Well, right -- the Capraesque optimism is the naivete you're describing, and I think we both want a different sort in our comics. I'm arguing that the Heroic Age branding could have been used to explore the latter, more complex kinds of optimism. After years of stories in which heroes went insane, brutalized each other over ideological differences, and proved largely ineffectual against their opponents, I think a story about their exploring ways of being effective -- with failures, pitfalls, and misjudgements along the way -- would have been both interesting and entertaining.

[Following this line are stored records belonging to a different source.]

/-- The example after R299: shfl across eight positions, of which position 3 takes no part. -/
def shflState : State :=
  let ths := (List.range 8).map fun t =>
    (t + 1, { placedThread with pos := t, tid := t, p := if t = 3 then 0xFFFB else 0xFFFF,
                                g := (placedThread.g.set 4 (BitVec.ofNat 64 (10 * t + (10 * t + 1) * 2 ^ 16 + (10 * t + 2) * 2 ^ 32 + (10 * t + 3) * 2 ^ 48))).set 5 (BitVec.ofNat 64 (4 * t + 1)) })
  { W with threads := ths, gangs := W.gangs.set 1 { placedGang with at_ := (List.range 8).map fun t => some (t + 1) }
           grp := { W.grp with threads := [1, 2, 3, 4, 5, 6, 7, 8], guard := some (false, 2) } }
def shflLeaves (t : Nat) : Option Word :=
  match exec (.shfl ⟨.w16, .none, 5, .none, 4, 6⟩) shflState with
  | .next s => some (s.gr (t + 1) 6)
  | _ => none
theorem test_shfl : shflLeaves 0 = some 0x000A000300020001 ∧ shflLeaves 2 = some 0x0017001700160015 ∧ shflLeaves 3 = some 0 ∧ shflLeaves 7 = some 0x0000004900480047 := by
  decide +kernel

/-- The example after R173: the signature of one word; R184: keys under T4. -/
theorem test_signature : signature64 [0x6A09E667F3BCC909] = 0x72000659AF4C3E248BF8E80353F038EA := by decide +kernel

/-- The example after R76: a 32 MiB leaf at level 2, found by a walk of context 1. -/
def walkW : State :=
  { W with mem := { W.mem with cells := writeCells (writeCells (writeCells [] (0x1000 + 8 * 19) (bytesOfNat 0x2001 8)) (0x2000 + 8 * 144) (bytesOfNat 0x3001 8))
                                                   (0x3000 + 8 * 407) (bytesOfNat 0x2C00000B 8) } }
theorem test_walk : okVal (resolveNow walkW 1 .gl 0x00009A432E571C08 8 .load).2 = some 0x00002C571C08 := by decide +kernel

/-- R86: the example of slice 9. -/
theorem test_slice : sliceTakes ⟨[], some (990, 12), [(3, 1000, 0), (12, 990, 0)]⟩ 3 1000 = false ∧ sliceTakes ⟨[], some (990, 12), [(3, 1000, 0), (12, 990, 0)]⟩ 12 990 = true := by decide

/-- The example after R198: a quantised bound is 10 + 16 × 0.0625 = 11.0 below and 10 + 32 × 0.0625 = 12.0 above. -/
theorem test_childBox : code32 (((childBox (0x41200000 + 0xFC * 2 ^ 96 + 16 * 2 ^ 256 + 31 * 2 ^ 264) 4 0).1).headD (.ofNat 0)) = 0x41300000 ∧
    code32 (((childBox (0x41200000 + 0xFC * 2 ^ 96 + 16 * 2 ^ 256 + 31 * 2 ^ 264) 4 0).2).headD (.ofNat 0)) = 0x41400000 := by decide +kernel

/-- R2: a store and a load of the same group in local memory, in little-endian order. -/
def stored (s : State) : State := match exec (.stB64 ⟨0, .plain, .none, .lo, .none, 6, 7⟩) s with
  | .next t => { t with grp := W.grp }
  | _ => s
theorem test_store_bytes : (List.range 8).map (fun i => readCell (2 ^ 63 + i) (stored (regs W [(7, 0x0102030405060708)])).mem.cells) = [8, 7, 6, 5, 4, 3, 2, 1] := by decide +kernel
theorem test_store_then_load : (match exec (.ldN16 ⟨1, .plain, .lo, .none, 6, 9⟩) (stored (regs W [(7, 0x0102030405068788)])) with
    | .next t => some (t.gr 1 9)
    | _ => none) = some 0x0506 := by decide +kernel
theorem test_load_extends_sign : (match exec (.ldS16 ⟨0, .plain, .lo, .none, 6, 9⟩) (stored (regs W [(7, 0x0102030405068788)])) with
    | .next t => some (t.gr 1 9)
    | _ => none) = some 0xFFFFFFFFFFFF8788 := by decide +kernel

/-- A step runs the word that withFetchWord places, from reset: add of the immediate −1 to g1 into g2 (majors of Table 11-6, format I). -/
theorem test_step_runs_the_word : (match step (State.reset.withFetchWord 32 0xFFC04239) with
    | .next t => some (t.gr 1 2)
    | _ => none) = some (BitVec.allOnes 64) := by decide +kernel
/-- The same for a 16-bit form: addi16 of −16 to g2 (Table 11-7). -/
theorem test_step_runs_a_halfword : (match step (State.reset.withFetchWord 16 0x804C) with
    | .next t => some (t.gr 1 2)
    | _ => none) = some 0xFFFFFFFFFFFFFFF0 := by decide +kernel

end Sys2Proof.Tests
end

section
/-! PROOFS. Elements of a register, and the operations of Table 12-1, R278 and R279 on numbers of n bits: what the model computes on
natural numbers is what the statements give on bit vectors, for every n. -/

namespace Sys2Proof.Machine

open Claims

/-! ### Elements of a register (R274) -/

theorem elemAt_toNat (n j : Nat) (w : Word) : elemAt n j w.toNat = (element n j w).toNat := by
  simp [elemAt, element, Nat.shiftRight_eq_div_pow]

theorem joinElems_lt (n : Nat) (l : List Nat) : joinElems n l < 2 ^ (n * l.length) := by
  induction l with
  | nil => simp [joinElems]
  | cons x xs ih =>
    have hx : x % 2 ^ n < 2 ^ n := Nat.mod_lt _ (Nat.two_pow_pos n)
    calc x % 2 ^ n + 2 ^ n * joinElems n xs < 2 ^ n * (joinElems n xs + 1) := by rw [Nat.mul_add]; omega
      _ ≤ 2 ^ n * 2 ^ (n * xs.length) := Nat.mul_le_mul_left _ ih
      _ = 2 ^ (n * (x :: xs).length) := by rw [← Nat.pow_add, List.length_cons, Nat.mul_succ, Nat.add_comm]

theorem elemAt_joinElems (n : Nat) {l : List Nat} {j : Nat} (h : j < l.length) : elemAt n j (joinElems n l) = l[j] % 2 ^ n := by
  induction l generalizing j with
  | nil => simp at h
  | cons x xs ih =>
    cases j with
    | zero => simp [elemAt, joinElems]
    | succ j =>
      have hshift : (x % 2 ^ n + 2 ^ n * joinElems n xs) / 2 ^ n = joinElems n xs := by
        rw [Nat.add_mul_div_left _ _ (Nat.two_pow_pos n), Nat.div_eq_of_lt (Nat.mod_lt _ (Nat.two_pow_pos n)), Nat.zero_add]
      rw [List.getElem_cons_succ, ← ih (Nat.lt_of_succ_lt_succ h)]
      simp only [elemAt, joinElems]
      rw [Nat.mul_succ, Nat.add_comm (n * j), Nat.pow_add, ← Nat.div_div_eq_div_mul, hshift]

/-- The elements of a word that is put together from as many elements as fit. -/
theorem element_joinElems {n : Nat} {l : List Nat} {j : Nat} (h : j < l.length) (hl : n * l.length ≤ 64) :
    element n j (wordOf (joinElems n l)) = BitVec.ofNat n l[j] := by
  have hlt : joinElems n l < 2 ^ 64 := Nat.lt_of_lt_of_le (joinElems_lt n l) (Nat.pow_le_pow_right (by decide) hl)
  apply BitVec.eq_of_toNat_eq
  rw [← elemAt_toNat, wordOf, BitVec.toNat_ofNat, Nat.mod_eq_of_lt hlt, elemAt_joinElems n h, BitVec.toNat_ofNat]

theorem element_map3 {n j : Nat} (f : Nat → Nat → Nat → Nat) (a b d : Word) (h : j < 64 / n) :
    element n j (map3 n f a b d) = BitVec.ofNat n (f (element n j a).toNat (element n j b).toNat (element n j d).toNat) := by
  unfold map3
  rw [element_joinElems (by simpa using h) (by simpa using Nat.mul_div_le 64 n)]
  simp [elemAt_toNat]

ReplyDeleteWe didn't get that, of course, but I also don't think the return of the darkness we're getting is terribly compelling, since it's all fomented by antagonists whose motives are purely malicious
I must admit I really don't understand the idea that Bucky was "getting off easy" for anything; wasn't he a brainwashed pawn not responsible for his actions as the Winter Soldier? That's what was so odd about the prosecutor's monologue in the "Trial" storyline, too: to agree with it, you essentially have to believe that people should be punished for actions they didn't willingly commit, and that it's just to condemn an essentially innocent man because you're upset that another guilty person of the same class was let free.
In any case, Zemo's method for getting at Bucky was to have a random crazy woman become an armored villain and wreak havoc in a residential neighborhood, and then to work with a nihilistic terrorist who -- thanks to Zemo's idea of "morality" leading him to do her a favor -- is now responsible for a world-threatening menace in Fear Itself. Most of what Zemo's actually done makes nonsense out of Zemo's stated motivation at the end of that Cap arc. That story and the Trial arc were simply not well-written stories.
Great article, Neil. I've been kinda bummed out by Marvel's developments over the past few years. There was nothing new or interesting about "Heroic Age" other than a marketing slogan that they used for a few months and then threw out. A lot of these characters are so screwed up there's no way to repair them, even if they make deals with the devil to unmarry their wives.